Hello to all! We had some snow this past week, but the rain we received on Saturday turned it into slush. This increases the amount of work we have with the livestock.

Sunday, Dad and I went rabbit hunting. We walked around the farm, but did not see anything. It's a little weird that Dad and I could not find a single rabbit, but our dog, Sammy, did!

Monday was a cold day. Dad moved 18 sows from a hoop building to one of our Cargill hog floors. He left their little pigs in the hoop building because they are too big to live with their mothers now. Dad started building another gate on Monday for the hog floors. This is just like the one he built last week. He worked on the gate in the shop.

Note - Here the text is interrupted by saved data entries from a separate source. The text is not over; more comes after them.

/-! ### putByte -/

@[simp] theorem putByte_pending (s : State) (a : Nat) (b : Byte) : (putByte a b s).pending = s.pending := rfl
@[simp] theorem putByte_regs (s : State) (a : Nat) (b : Byte) : (putByte a b s).regs = s.regs := rfl
@[simp] theorem putByte_ecc (s : State) (a : Nat) (b : Byte) : (putByte a b s).ecc = s.ecc := rfl
@[simp] theorem putByte_ddrErr (s : State) (a : Nat) (b : Byte) : (putByte a b s).ddrErr = s.ddrErr := rfl
@[simp] theorem putByte_replies (s : State) (a : Nat) (b : Byte) : (putByte a b s).replies = s.replies := rfl
@[simp] theorem putByte_halfWrite (s : State) (a : Nat) (b : Byte) : (putByte a b s).halfWrite = s.halfWrite := rfl
@[simp] theorem putByte_halfRead (s : State) (a : Nat) (b : Byte) : (putByte a b s).halfRead = s.halfRead := rfl
@[simp] theorem putByte_held (s : State) (a : Nat) (b : Byte) : (putByte a b s).held = s.held := rfl
@[simp] theorem putByte_out (s : State) (a : Nat) (b : Byte) : (putByte a b s).out = s.out := rfl
@[simp] theorem putByte_locked (s : State) (a : Nat) (b : Byte) : (putByte a b s).locked = s.locked := rfl
@[simp] theorem putByte_elapsed (s : State) (a : Nat) (b : Byte) : (putByte a b s).elapsed = s.elapsed := rfl
@[simp] theorem putByte_freeCtr (s : State) (a : Nat) (b : Byte) : (putByte a b s).freeCtr = s.freeCtr := rfl
@[simp] theorem putByte_ddrEpoch (s : State) (a : Nat) (b : Byte) : (putByte a b s).ddrEpoch = s.ddrEpoch := rfl
@[simp] theorem putByte_flash0 (s : State) (a : Nat) (b : Byte) : (putByte a b s).flash0 = s.flash0 := rfl
@[simp] theorem putByte_flash1 (s : State) (a : Nat) (b : Byte) : (putByte a b s).flash1 = s.flash1 := rfl
@[simp] theorem putByte_flashSize0 (s : State) (a : Nat) (b : Byte) : (putByte a b s).flashSize0 = s.flashSize0 := rfl
@[simp] theorem putByte_flashSize1 (s : State) (a : Nat) (b : Byte) : (putByte a b s).flashSize1 = s.flashSize1 := rfl
@[simp] theorem putByte_tb (s : State) (a : Nat) (b : Byte) : (putByte a b s).tb = s.tb := rfl
@[simp] theorem putByte_stk (s : State) (a : Nat) (b : Byte) : (putByte a b s).stk = s.stk := rfl
@[simp] theorem putByte_flt (s : State) (a : Nat) (b : Byte) : (putByte a b s).flt = s.flt := rfl
@[simp] theorem putByte_memx (s : State) (a : Nat) (b : Byte) : (putByte a b s).memx = s.memx := rfl
@[simp] theorem putByte_vec (s : State) (a : Nat) (b : Byte) : (putByte a b s).vec = s.vec := rfl
@[simp] theorem putByte_tim (s : State) (a : Nat) (b : Byte) : (putByte a b s).tim = s.tim := rfl
@[simp] theorem putByte_dom (s : State) (a : Nat) (b : Byte) : (putByte a b s).dom = s.dom := rfl
@[simp] theorem putByte_io (s : State) (a : Nat) (b : Byte) : (putByte a b s).io = s.io := rfl
@[simp] theorem putByte_host (s : State) (a : Nat) (b : Byte) : (putByte a b s).host = s.host := rfl
@[simp] theorem putByte_cox (s : State) (a : Nat) (b : Byte) : (putByte a b s).cox = s.cox := rfl
@[simp] theorem putByte_cus (s : State) (a : Nat) (b : Byte) : (putByte a b s).cus = s.cus := rfl
@[simp] theorem putByte_pow (s : State) (a : Nat) (b : Byte) : (putByte a b s).pow = s.pow := rfl
@[simp] theorem putByte_dbg (s : State) (a : Nat) (b : Byte) : (putByte a b s).dbg = s.dbg := rfl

It snowed 2 inches on Tuesday. School was canceled due to the snow. I think we could have easily gone that day. Tuesday morning, I went for a walk around the farm. In the picture above, you can see trees covered in the fresh snow. I looked at many trees that Dad and I and the rest of my family planted throughout the past ten years. Ten years ago, our farm did not have a single Oak tree. Now, we have planted thousands of Oak trees and tens of thousands of other trees, too. I am very happy that Dad made the decision of planting so many trees. We have trees around the entire border of our farmland. Most of the land planted to trees is enrolled in the Conservation Reserve Program. This land is rented to the United States Department of Agriculture in a 15-year contract. In ten years, I plan to take over the family farm. When I do, I plan to build a hiking trail through these trees around the farm. It would also go around the farm pond. I hope to accomplish this goal someday. I think it would be pretty neat to hike around the farm during the fall with the many trees around and see all the different colors.

I helped Dad finish building the gate on Tuesday. He hung the gate on Wednesday. I think the two gates look great and have improved the appearance of the hog floors. They both cost very little to build. Most of the material was given to us by the electric cooperative that has power lines on our farm. Thursday, Dad finished building two more hog floor gates. These gates are made to close off one of the two huts on each of the Cargill floors. Dad built one gate per floor and that took 8 gates total. I think these gates will be very helpful.

It snowed another 2 inches on Friday. I had a 2-hour late start for school. Remember the power box Dad purchased last week? On Friday, Dad started to make some changes. The gearbox that drives the spreader was missing and we had a good one in our salvage pile.

Saturday, Dad and I hauled manure out of the hog floors and the cattle yard that the calves are in. The manure went to the compost pile where it will be composted and will than be spread on the fields in the spring. While I was spreading the manure on the compost pile, the manure spreader broke down - BIG TIME! Dad and I still do not know what really caused the problem, but the apron of the spreader fell apart. An apron is a mechanical conveyor that moves material to the back of a wagon. Many pieces of the chain were scattered around, but hopefully, Dad and I picked up most of them. Now, Dad has to put together the whole apron. That is quite a job!

Due to the excellent increase in sales for Organic Valley, they have recently announced their plans to build a 4 million dollar office complex. Outgrowing their existing office space, has led to this decision. They not only will be able to have all of their office rooms in one building, but it surely will be a positive move for all involved. Thanks to you (the customers) for your continued support toward organic foods. Probably by the end of the year this project will be completed. Can't wait until I see it!

Farm Fact: Organic regulations forbid the spreading of manure on frozen soil. We pile our manure most of the year and we spread it on the fields just before the ground is prepared for a corn crop. Manure spread on frozen ground is subject to loss when water runs off the field.